-- ==== Sys2Proof/Laws/Memory.lean ====
section
/-! SUPPORT. The laws of data memory: a read after a write, and that every operation keeps the canonical
form. -/

namespace Sys2Proof.Machine

/-! ### Bytes -/

theorem Memory.readByte_eq_reset {m : Memory} {a : Nat} (h : ∀ c ∈ m, c.1 ≠ a) :
    m.readByte a = Config.resetMemByte := by
  induction m with
  | nil => rfl
  | cons c rest ih =>
    obtain ⟨k, b⟩ := c
    rw [Memory.readByte, if_neg (h (k, b) (by simp)), ih fun c hc => h c (by simp [hc])]

/-- A cell of a sorted memory reads as it is listed. -/
theorem Memory.readByte_of_mem {m : Memory} (h : m.Pairwise fun x y => x.1 < y.1) {c : Host.Cell}
    (hc : c ∈ m) : m.readByte c.1 = c.2 := by
  induction m with
  | nil => simp at hc
  | cons d rest ih =>
    rw [List.pairwise_cons] at h
    rcases List.mem_cons.1 hc with rfl | hr
    · simp [Memory.readByte]
    · have := h.1 c hr
      rw [Memory.readByte, if_neg (by omega), ih h.2 hr]

/-- A read after a write of one byte. -/
theorem Memory.readByte_writeByte {m : Memory} (h : m.Pairwise fun x y => x.1 < y.1) (a b : Nat)
    (v : Byte) : (m.writeByte a v).readByte b = if b = a then v else m.readByte b := by
  induction m with
  | nil =>
    by_cases hv : v = Config.resetMemByte <;> by_cases hb : b = a <;>
      simp [Memory.writeByte, Memory.readByte, hv, hb, eq_comm (a := a)]
  | cons c rest ih =>
    obtain ⟨k, w⟩ := c
    rw [List.pairwise_cons] at h
    have ih := ih h.2
    have later : a ≤ k → Memory.readByte rest a = Config.resetMemByte := fun hk =>
      Memory.readByte_eq_reset fun c hc => by have : k < c.1 := h.1 c hc; omega
    rcases lt_trichotomy a k with hak | rfl | hak
    · by_cases hv : v = Config.resetMemByte <;> by_cases hb : b = a <;>
        simp [Memory.writeByte, Memory.readByte, hak, hak.ne', hv, hb, eq_comm (a := a), later hak.le]
    · by_cases hv : v = Config.resetMemByte <;> by_cases hb : b = a <;>
        simp [Memory.writeByte, Memory.readByte, hv, hb, eq_comm (a := a), later le_rfl]
    · rw [Memory.writeByte, if_neg (by omega), if_neg (by omega)]
      by_cases hb : b = a
      · subst hb; simp [Memory.readByte, ih, show k ≠ b by omega]
      · simp [Memory.readByte, ih, hb]

/-- Where the cells of a memory after a write come from. -/
theorem Memory.mem_writeByte {m : Memory} {a : Nat} {v : Byte} {c : Host.Cell}
    (h : c ∈ m.writeByte a v) : c ∈ m ∨ c = (a, v) ∧ v ≠ Config.resetMemByte := by
  induction m with
  | nil =>
    by_cases hv : v = Config.resetMemByte <;> simp [Memory.writeByte, hv] at h
    exact .inr ⟨h, hv⟩
  | cons d rest ih =>
    obtain ⟨k, w⟩ := d
    unfold Memory.writeByte at h
    split at h
    · split at h
      · exact .inl h
      · rcases List.mem_cons.1 h with rfl | h
        · exact .inr ⟨rfl, by assumption⟩
        · exact .inl h
    · split at h
      · split at h
        · exact .inl (by simp [h])
        · rcases List.mem_cons.1 h with rfl | h
          · exact .inr ⟨rfl, by assumption⟩
          · exact .inl (by simp [h])
      · rcases List.mem_cons.1 h with rfl | h
        · simp
        · rcases ih h with h | h
          · exact .inl (by simp [h])
          · exact .inr h

theorem Memory.writeByte_sorted {m : Memory} (h : m.Pairwise fun x y => x.1 < y.1) (a : Nat)
    (v : Byte) : (m.writeByte a v).Pairwise fun x y => x.1 < y.1 := by
  induction m with
  | nil => by_cases hv : v = Config.resetMemByte <;> simp [Memory.writeByte, hv]
  | cons d rest ih =>
    obtain ⟨k, w⟩ := d
    have hd := List.pairwise_cons.1 h
    unfold Memory.writeByte
    split
    · split
      · exact h
      · refine List.pairwise_cons.2 ⟨fun c hc => ?_, h⟩
        rcases List.mem_cons.1 hc with rfl | hc
        · assumption
        · have := hd.1 c hc; simp at this ⊢; omega
    · split
      · subst_vars
        split
        · exact hd.2
        · exact List.pairwise_cons.2 ⟨hd.1, hd.2⟩
      · refine List.pairwise_cons.2 ⟨fun c hc => ?_, ih hd.2⟩
        rcases Memory.mem_writeByte hc with hc | ⟨rfl, -⟩
        · exact hd.1 c hc
        · simp; omega

/-- A write of a byte inside the memory keeps the canonical form. -/
theorem Memory.writeByte_wf {m : Memory} (h : m.wf) {a : Nat} (ha : a < 4 * Config.stackSize)
    (v : Byte) : (m.writeByte a v).wf := by
  refine ⟨Memory.writeByte_sorted h.1 a v, fun c hc => ?_⟩
  rcases Memory.mem_writeByte hc with hc | ⟨rfl, hv⟩
  · exact h.2 c hc
  · exact ⟨ha, hv⟩

/-- In canonical form, memories that read alike are equal. -/
theorem Memory.ext_of_readByte {m n : Memory} (hm : m.wf) (hn : n.wf)
    (h : ∀ a, m.readByte a = n.readByte a) : m = n := by
  have key : ∀ {m n : Memory}, m.wf → n.wf → (∀ a, m.readByte a = n.readByte a) →
      ∀ c ∈ m, c ∈ n := by
    intro m n hm hn h c hc
    by_contra hcn
    have h1 := Memory.readByte_of_mem hm.1 hc
    by_cases hk : ∃ d ∈ n, d.1 = c.1
    · obtain ⟨d, hd, hdc⟩ := hk
      have h2 := Memory.readByte_of_mem hn.1 hd
      have : d = c := Prod.ext hdc (by rw [← h2, hdc, ← h, h1])
      exact hcn (this ▸ hd)
    · have h2 : n.readByte c.1 = Config.resetMemByte :=
        Memory.readByte_eq_reset fun d hd hdc => hk ⟨d, hd, hdc⟩
      exact (hm.2 c hc).2 (by rw [← h1, h, h2])
  have sorted : ∀ {m : Memory}, m.wf → m.Pairwise fun x y => x.1 < y.1 := fun h => h.1
  refine List.Perm.eq_of_pairwise (le := fun x y : Host.Cell => x.1 < y.1)
    (fun a b _ _ hab hba => absurd hab (by omega)) (sorted hm) (sorted hn) ?_
  have nodup : ∀ {m : Memory}, m.wf → m.Nodup := fun h =>
    h.1.imp fun {a b} hab he => by subst he; omega
  exact (List.perm_ext_iff_of_nodup (nodup hm) (nodup hn)).2 fun c =>
    ⟨key hm hn h c, key hn hm (fun a => (h a).symm) c⟩

/-! ### Words -/

/-- A word nothing has written reads as its reset value. -/
@[simp] theorem Memory.readWord_nil (a : Nat) : Memory.readWord [] a = 0 := by
  simp [Memory.readWord, Memory.readByte, Config.resetMemByte, wordOfBytes]

theorem Memory.writeWord_sorted {m : Memory} (h : m.Pairwise fun x y => x.1 < y.1) (a : Nat)
    (v : Word) : (m.writeWord a v).Pairwise fun x y => x.1 < y.1 :=
  Memory.writeByte_sorted (Memory.writeByte_sorted (Memory.writeByte_sorted
    (Memory.writeByte_sorted h _ _) _ _) _ _) _ _

/-- A write of a word inside the memory keeps the canonical form. -/
theorem Memory.writeWord_wf {m : Memory} (h : m.wf) {a : Nat} (ha : a < Config.stackSize)
    (v : Word) : (m.writeWord a v).wf :=
  Memory.writeByte_wf (Memory.writeByte_wf (Memory.writeByte_wf (Memory.writeByte_wf h
    (by omega) _) (by omega) _) (by omega) _) (by omega) _

/-- Every byte outside the four of the word written reads as before. -/
theorem Memory.readByte_writeWord_of_ne {m : Memory} (h : m.Pairwise fun x y => x.1 < y.1)
    (a : Nat) (v : Word) {b : Nat} (hb : b < 4 * a ∨ 4 * a + 4 ≤ b) :
    (m.writeWord a v).readByte b = m.readByte b := by
  have h1 := Memory.writeByte_sorted h (4 * a) (v.extractLsb' 24 8)
  have h2 := Memory.writeByte_sorted h1 (4 * a + 1) (v.extractLsb' 16 8)
  have h3 := Memory.writeByte_sorted h2 (4 * a + 2) (v.extractLsb' 8 8)
  unfold Memory.writeWord
  rw [Memory.readByte_writeByte h3, Memory.readByte_writeByte h2, Memory.readByte_writeByte h1,
    Memory.readByte_writeByte h, if_neg (by omega), if_neg (by omega), if_neg (by omega),
    if_neg (by omega)]

/-- A read of a word after a write of a word. -/
theorem Memory.readWord_writeWord {m : Memory} (h : m.Pairwise fun x y => x.1 < y.1) (a b : Nat)
    (v : Word) : (m.writeWord a v).readWord b = if b = a then v else m.readWord b := by
  by_cases hb : b = a
  · subst hb
    have h1 := Memory.writeByte_sorted h (4 * b) (v.extractLsb' 24 8)
    have h2 := Memory.writeByte_sorted h1 (4 * b + 1) (v.extractLsb' 16 8)
    have h3 := Memory.writeByte_sorted h2 (4 * b + 2) (v.extractLsb' 8 8)
    rw [if_pos rfl]
    unfold Memory.readWord Memory.writeWord
    simp only [Memory.readByte_writeByte h3, Memory.readByte_writeByte h2,
      Memory.readByte_writeByte h1, Memory.readByte_writeByte h]
    simp
  · rw [if_neg hb]
    unfold Memory.readWord
    rw [Memory.readByte_writeWord_of_ne h a v (by omega),
      Memory.readByte_writeWord_of_ne h a v (by omega),
      Memory.readByte_writeWord_of_ne h a v (by omega),
      Memory.readByte_writeWord_of_ne h a v (by omega)]

/-! ### The accesses of the machine -/

/-- Everything `MemRead` can answer. -/
theorem State.memRead_eq (s : State) (a : Word) :
    s.memRead a =
      if a.toNat < Config.stackSize then some (s.mem.readWord a.toNat) else none := by
  simp [State.memRead, inRange]

/-- Everything `MemWrite` can answer. -/
theorem State.memWrite_eq (s : State) (a v : Word) :
    s.memWrite a v =
      if a.toNat < Config.stackSize then some { s with mem := s.mem.writeWord a.toNat v }
      else none := by
  simp [State.memWrite, inRange]

theorem State.memWrite_eq_some {s t : State} {a v : Word} :
    s.memWrite a v = some t ↔
      a.toNat < Config.stackSize ∧ t = { s with mem := s.mem.writeWord a.toNat v } := by
  rw [State.memWrite_eq]; split <;> simp_all [eq_comm]

/-- `MemWrite` keeps the canonical form of the memory. -/
theorem State.memWrite_wf {s t : State} {a v : Word} (hs : s.mem.wf) (h : s.memWrite a v = some t) :
    t.mem.wf := by
  obtain ⟨ha, rfl⟩ := State.memWrite_eq_some.1 h
  exact Memory.writeWord_wf hs ha v

/-- The memory after reset is in canonical form. -/
theorem State.reset_mem_wf : State.reset.mem.wf := by
  simp [State.reset, Memory.wf]

end Sys2Proof.Machine
end

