/-- An executed instruction whose phase X ends normally goes through phases L and P. -/
theorem exec_of_effect_normal {u : State} (h : effect i s.clearCv = .normal u) :
    exec i s = .next ((u.latch i.op.mode i.fields).advancePc (s.reg 15)) := by
  rw [exec_of_not_skips (skips_eq_false_iff.2 hx), h]; rfl

/-- Phase L reads the destination phase X wrote, and phase P moves R15 on unless that write was a jump. -/
theorem exec_wrote {v : Word} (hm : i.op.mode ≠ .branching)
    (h : effect i s.clearCv = .normal (s.clearCv.setReg i.fields.dst v)) :
    ∃ t, exec i s = .next t ∧ Wrote i.fields s v t := by
  refine ⟨_, exec_of_effect_normal hx h, ?_⟩
  constructor
  case result =>
    intro hd
    simp [hd, hd.symm]
  case jump =>
    intro hd
    simp [hd, slotAfter]
  case cv => simp [State.latch_cv, hm]
  case others =>
    intro r hr h15
    simp [hr, h15]
  case callStack | status | mem | code => simp

end

/-! ### The two-source instructions -/

section
variable {op : Opcode} {g : Word → Word → Word} (hm : op.mode ≠ .branching)
  (he : ∀ f, effect (Instr.make op f) = writeAlu g f)
include hm he

/-- An instruction whose phase X writes `g` of its two sources, executed. -/
theorem exec_make_wrote {f : Fields} {s : State} (hx : Executes f.cond s.cv) :
    ∃ t, exec (Instr.make op f) s = .next t ∧ Wrote f s (g (s.reg f.ops1) (secondSource s f)) t := by
  have heffect : effect (Instr.make op f) s.clearCv =
      .normal (s.clearCv.setReg f.dst (g (s.reg f.ops1) (secondSource s f))) := by
    rw [he, writeAlu, State.reg_clearCv, State.src2_clearCv, State.src2_eq_secondSource]
  have hwrote := exec_wrote (i := Instr.make op f) (by rwa [Instr.fields_make]) (by rwa [Instr.op_make])
    (by rwa [Instr.fields_make])
  rwa [Instr.fields_make] at hwrote

theorem writesUnsigned_make {h : Nat → Nat → Nat} (hg : ∀ a b, (g a b).toNat = h a.toNat b.toNat) :
    WritesUnsigned (Instr.make op) h := by
  intro f s hx
  obtain ⟨t, ht, hw⟩ := exec_make_wrote hm he hx
  exact ⟨_, t, ht, hw, hg _ _⟩

theorem writesBitwise_make {h : Bool → Bool → Bool}
    (hg : ∀ a b k, (g a b).getLsbD k = h (a.getLsbD k) (b.getLsbD k)) :
    WritesBitwise (Instr.make op) h := by
  intro f s hx
  obtain ⟨t, ht, hw⟩ := exec_make_wrote hm he hx
  exact ⟨_, t, ht, hw, fun k _ => hg _ _ k⟩

end

end Sys2Proof.Machine

namespace Sys2Proof.Claims

open Machine

/-- Settles O29: phase X of `mov` is the write of its one source. -/
theorem movWritesItsSource : Obligations.MovWritesItsSource := by
  intro f s hx
  refine exec_wrote (i := .mov f) hx nofun ?_
  rw [effect, effectMov, State.src1_clearCv, State.src1_eq_soleSource]; rfl

/-- Settles O30: phase X writes the machine's sum, which wraps at the width. -/
theorem addWritesTheSum : Obligations.AddWritesTheSum :=
  writesUnsigned_make (op := .add) nofun (fun _ => rfl) toNat_aluAdd

/-- Settles O31: the difference of the patterns borrows 2^32 exactly when the second source is larger. -/
theorem subWritesTheDifference : Obligations.SubWritesTheDifference :=
  writesUnsigned_make (op := .sub) nofun (fun _ => rfl) toNat_aluSub

/-- Settles O32: `rsb` is `sub` with its sources exchanged. -/
theorem rsbWritesTheReverseDifference : Obligations.RsbWritesTheReverseDifference :=
  writesUnsigned_make (op := .rsb) nofun (fun _ => rfl) fun a b =>
    aluRsb_eq_aluSub a b ▸ toNat_aluSub b a

/-- Settles O33: the product of the patterns is kept at the width. -/
theorem mulWritesTheLowHalfOfTheProduct : Obligations.MulWritesTheLowHalfOfTheProduct :=
  writesUnsigned_make (op := .mul) nofun (fun _ => rfl) toNat_aluMul

/-- Settles O34: bit `k` of the pattern written is the conjunction of the sources' bits `k`. -/
theorem andWritesTheConjunction : Obligations.AndWritesTheConjunction :=
  writesBitwise_make (op := .and) nofun (fun _ => rfl) getLsbD_aluAnd

/-- Settles O35: bit `k` of the pattern written is the exclusive or of the sources' bits `k`. -/
theorem xorWritesTheExclusiveOr : Obligations.XorWritesTheExclusiveOr :=
  writesBitwise_make (op := .xor) nofun (fun _ => rfl) getLsbD_aluXor

/-- Settles O36: bit `k` of the pattern written is the disjunction of the sources' bits `k`. -/
theorem orrWritesTheDisjunction : Obligations.OrrWritesTheDisjunction :=
  writesBitwise_make (op := .orr) nofun (fun _ => rfl) getLsbD_aluOrr

/-- Settles O37: the whole count is compared with the width before the product is taken. -/
theorem lslShiftsLeftByTheWholeCount : Obligations.LslShiftsLeftByTheWholeCount :=
  writesUnsigned_make (op := .lsl) nofun (fun _ => rfl) toNat_aluLsl

/-- Settles O38: the whole count is compared with the width before the quotient is taken. -/
theorem lsrShiftsRightByTheWholeCount : Obligations.LsrShiftsRightByTheWholeCount :=
  writesUnsigned_make (op := .lsr) nofun (fun _ => rfl) toNat_aluLsr

/-- Settles O39: a second source that is not 0 passes the check, and the quotient fits the width. -/
theorem divWritesTheUnsignedQuotient : Obligations.DivWritesTheUnsignedQuotient := by
  intro f s hx hne
  have heffect : effect (.div f) s.clearCv =
      .normal (s.clearCv.setReg f.dst (aluDiv (s.reg f.ops1) (secondSource s f))) := by
    rw [effect, effectDiv_eq, State.src2_clearCv, State.src2_eq_secondSource, if_neg hne,
      State.reg_clearCv]
  obtain ⟨t, ht, hw⟩ := exec_wrote (i := .div f) hx nofun heffect
  exact ⟨_, t, ht, hw, toNat_aluDiv _ _⟩

/-- Settles O41: phase X of `cmp` writes `cv` alone, so phase L reads `R[dst]` as it was and R15 is still in
the own slot at phase P. -/
theorem cmpLeavesTheSignedDifference : Obligations.CmpLeavesTheSignedDifference := by
  intro f s hx
  refine ⟨_, exec_of_effect_normal (i := .cmp f) hx rfl, ?cv, by simp, fun r hr => by simp [hr],
    by simp, by simp, by simp, by simp⟩
  case cv =>
    rw [State.advancePc_cv, State.latch_cv]
    cases hflag : f.sFlag <;> simp [Instr.fields, Instr.op, Opcode.mode, hflag, toInt_cmpDifference]

end Sys2Proof.Claims
end

section
/-! Proofs about the data-transfer instructions (spec/42_data_transfer.md): the privacy of data memory, and
phase X of `ldm` and `stm` at an address in range. -/

namespace Sys2Proof.Machine

open Claims

/-! ### The privacy of data memory -/

/-- The state with another data memory. -/
def State.setMem (m : Memory) (s : State) : State := { s with mem := m }

@[simp] theorem State.reg_setMem (m : Memory) (s : State) (r : Reg) : (s.setMem m).reg r = s.reg r := rfl
@[simp] theorem State.setMem_cv (m : Memory) (s : State) : (s.setMem m).cv = s.cv := rfl
@[simp] theorem State.setMem_callStack (m : Memory) (s : State) :
    (s.setMem m).callStack = s.callStack := rfl
@[simp] theorem State.setMem_status (m : Memory) (s : State) : (s.setMem m).status = s.status := rfl
@[simp] theorem State.setMem_mem (m : Memory) (s : State) : (s.setMem m).mem = m := rfl
@[simp] theorem State.setMem_code (m : Memory) (s : State) : (s.setMem m).code = s.code := rfl

theorem unseen_setMem (m : Memory) : Unseen (State.setMem m) where
  reg _ _ := rfl
  cv _ := rfl
  setReg _ _ _ := rfl
  setCv _ _ := rfl
  raise _ _ := rfl
  haltRet _ := rfl

/-- Phase X of an instruction other than `ldm` and `stm` does not see data memory. -/
theorem effect_setMem {i : Instr} (hldm : ∀ f, i ≠ .ldm f) (hstm : ∀ f, i ≠ .stm f) (m : Memory)
    (s : State) : effect i (s.setMem m) = (effect i s).map (State.setMem m) := by
  cases i with
  | ldm f => exact absurd rfl (hldm f)
  | stm f => exact absurd rfl (hstm f)
  | call f =>
    rw [effect, effect, effectCall_eq, effectCall_eq, apply_ite (Effect.map (State.setMem m))]
    rfl
  | ret f =>
    rw [effect, effect]
    cases hc : s.callStack with
    | nil => rw [effectRet_nil hc, effectRet_nil (s := s.setMem m) hc]; rfl
    | cons v rest => rw [effectRet_cons hc, effectRet_cons (s := s.setMem m) hc]; rfl
  | _ f => exact (unseen_setMem m).effect_of_dataProcessing rfl s

/-- With its own memory put back in, the state is itself, so what follows holds that memory too. -/
theorem exec_mem {i : Instr} {s t : State} (hldm : ∀ f, i ≠ .ldm f) (hstm : ∀ f, i ≠ .stm f)
    (h : exec i s = .next t) : t.mem = s.mem := by
  have hsame := (unseen_setMem s.mem).exec (effect_setMem hldm hstm s.mem) h
  have ht : t = t.setMem s.mem := Host.Outcome.next.inj (h.symm.trans hsame)
  rw [ht, State.setMem_mem]
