-- ==== Sys2Proof/Safety.lean ====
section
/-! DEFINITION. What counts as a coherent state and a safe run, in the terms the statements use: the invariant of the
engine (spec/10_state.md R10, R12, R16, R17; spec/30_encoding.md R59, R60), what a bounded poll records (R67), what a
command may leave changed, and the agreement of REG_DCO with the stored fields (R15). -/

namespace Sys2Proof.Machine

/-! ### The invariant -/

/-- `busy` is 1 exactly while a command is in progress (R16, R17): the sequencer is idle when it is 0, and stands at a
position of the accepted packet's pseudocode when it is 1. -/
def handshakeOk (s : State) : Bool :=
  if s.busy then inProgress s else s.hid.seq == .idle

/-- The stored fields' legal values (R9, R10, R12, R100): the mode is within the variant's maximum, the millihertz are
0..999, the detune is -200..200. -/
def storedOk (s : State) : Bool :=
  !s.S.speedMode.exceeds s.cfg.params.maxSpeedMode && millisLegal s.S.dcoMillis && detuneLegal s.S.detune.toInt

/-- The response words' form (R59, R60): the zero bits are 0, the status is one of 0..6, the count is at most 4; for
every status other than OK, R1 = R2 = 0 and COUNT = 0; and they are all 0 while `done` is 0 (R29, R131). -/
def responseOk (s : State) : Bool :=
  s.rsp.rsp0 &&& rsp0ZeroBits == 0#32 && decide (s.rsp.status.toNat ≤ 6) && decide (s.rsp.count.toNat ≤ 4)
    && (s.rsp.status == 0#4 || (s.rsp.rsp1 == 0#32 && s.rsp.rsp2 == 0#32 && s.rsp.count == 0#3))
    && (s.done || s.rsp == Response.atReset)

/-- The reads the current poll has made (R17: "0 .. its try budget"), below the budget where another read comes. -/
def triesOk (s : State) : Bool :=
  match s.hid.seq with
  | .tPrepollRead | .tPollRead => decide (s.hid.tries < busPollTries)
  | .tPrepollDelay | .tPollDelay => decide (s.hid.tries ≤ busPollTries)
  | .mRead => decide (s.hid.tries < measPollTries)
  | .mDelay => decide (s.hid.tries ≤ measPollTries)
  | _ => true

/-- The invariant of the engine. -/
def Coherent (s : State) : Bool := handshakeOk s && storedOk s && responseOk s && triesOk s

/-! ### Traces -/

/-- A failed try of a poll (R67): a read, then a delay. -/
def failedTry (off : Nat) (v : Word) : List Event := [.read off v, .delay]

/-- `es` is what a poll of `off` with a budget of `T` tries records when its result is `res` (R67): failing reads, each
followed by a delay; then, if the poll is ready, the passing read, within the budget; on a timeout exactly T of them. -/
def PollEvents (off : Nat) (test : Word → Bool) (T : Nat) (es : List Event) (res : PollResult) : Prop :=
  ∃ fails : List Word, (∀ v ∈ fails, test v = false) ∧
    match res with
    | .timeout => fails.length = T ∧ es = fails.flatMap (failedTry off)
    | .ready v => test v = true ∧ fails.length < T ∧ es = fails.flatMap (failedTry off) ++ [.read off v]

/-- The values the reads of a trace returned, oldest first. -/
def readValues (es : List Event) : List Word :=
  es.filterMap fun e =>
    match e with
    | .read _ v => some v
    | _ => none

/-- The offset of an access; delays and log records have none. -/
def accessOffset : Event → Option Nat
  | .write off _ => some off
  | .read off _ => some off
  | .delay => none
  | .log _ => none

/-! ### What a command leaves -/

/-- The engine is idle with a response published (R61, R141). -/
structure Published (t : State) : Prop where
  busy : t.busy = false
  done : t.done = true
  seq  : t.hid.seq = .idle

/-- What no command touches: the configuration, the host's packets, the reset's arrival, the latched packet (R43). -/
structure Untouched (s t : State) : Prop where
  cfg     : t.cfg = s.cfg
  offers  : t.offers = s.offers
  resetIn : t.resetIn = s.resetIn
  cmd     : t.hid.cmd = s.hid.cmd

/-- What a command that reads no register leaves besides: the device's answers, the latch, the poll counter, the
pre-poll flag. -/
structure NoReads (s t : State) : Prop where
  answers        : t.answers = s.answers
  draws          : t.draws = s.draws
  latch          : t.hid.latch = s.hid.latch
  tries          : t.hid.tries = s.hid.tries
  prepollTimeout : t.hid.prepollTimeout = s.hid.prepollTimeout

/-- What a raise with status `e` before any micro-operation leaves (R110, R111): the response, and nothing else changed. -/
structure Refused (e : Status) (s t : State) : Prop where
  rsp        : t.rsp = ⟨rsp0Word e s.hid.prepollTimeout 0, 0, 0⟩
  trace      : t.trace = s.trace
  S          : t.S = s.S
  pendingDco : t.hid.pendingDco = s.hid.pendingDco
  untouched  : Untouched s t
  noReads    : NoReads s t
  published  : Published t

/-- What a command that records `es` takes of the device's answers: one for each read, in order, the given ones first
(R36, R63). -/
structure Answered (s t : State) (es : List Event) : Prop where
  draws   : t.draws = s.draws + (readValues es).length
  answers : t.answers = s.answers.drop (readValues es).length
  given   : (readValues es).take s.answers.length = s.answers.take (readValues es).length

/-! ### The DCO agreement -/

/-- REG_DCO was last written with the divider word of the stored fields (R15). -/
def DcoAgrees (s : State) : Prop :=
  lastWrite s.cfg.params.regDco s.trace = some (dcoWordOf s.S s.S.dco s.S.dcoMillis)

/-- The commands that write REG_DCO (R15): "SET_DCO, SET_DETUNE, SET_SPEED_MODE and CONFIGURE_RATE". -/
def writesDco : Instr → Bool
  | .transfer _ _ _ _ => false
  | .measure _ => false
  | .setDco _ _ => true
  | .setDetune _ => true
  | .setClockSource _ => false
  | .setSpeedMode _ => true
  | .configureRate _ => true
  | .getDco => false
  | .getDetune => false
  | .getClockSource => false
  | .getSpeedMode => false

/-- No other register that a command without a DCO write drives shares REG_DCO's offset: then "nothing but the engine['s
DCO programming] writes REG_DCO" (R15, R37 allows the offsets to coincide). -/
def dcoOffsetAlone (p : Params) : Bool :=
  [p.regBusStatus, p.regBusCs, p.regBusWbits, p.regBusRbits, p.regBusData, p.regMeasSelect, p.regClockSource].all
    fun o => o != p.regDco

/-! ### Bounds -/

/-- The table of R139: the events of a command that ends with status OK (`ok`), or with another status. -/
def eventBound (i : Instr) (ok : Bool) : Nat × Nat :=
  match i, ok with
  | .transfer _ _ _ _, true => (4, 46)
  | .transfer _ _ _ _, false => (24, 46)
  | .measure _, true => (2, 11)
  | .measure _, false => (0, 0)
  | .setDco _ _, true => (1, 1)
  | .setDco _ _, false => (0, 0)
  | .setDetune _, true => (1, 1)
  | .setDetune _, false => (0, 0)
  | .setClockSource _, true => (1, 1)
  | .setClockSource _, false => (0, 0)
  | .setSpeedMode _, true => (3, 3)
  | .setSpeedMode _, false => (0, 0)
  | .configureRate _, true => (4, 4)
  | .configureRate _, false => (0, 0)
  | .getDco, _ => (0, 0)
  | .getDetune, _ => (0, 0)
  | .getClockSource, _ => (0, 0)
  | .getSpeedMode, _ => (0, 0)

end Sys2Proof.Machine
end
___
| Task item |
Working from the entries above, find every line in which the word "hwrote" occurs and copy it.

| Finished task |
  have hwrote := exec_wrote (i := Instr.make op f) (by rwa [Instr.fields_make]) (by rwa [Instr.op_make])
  rwa [Instr.fields_make] at hwrote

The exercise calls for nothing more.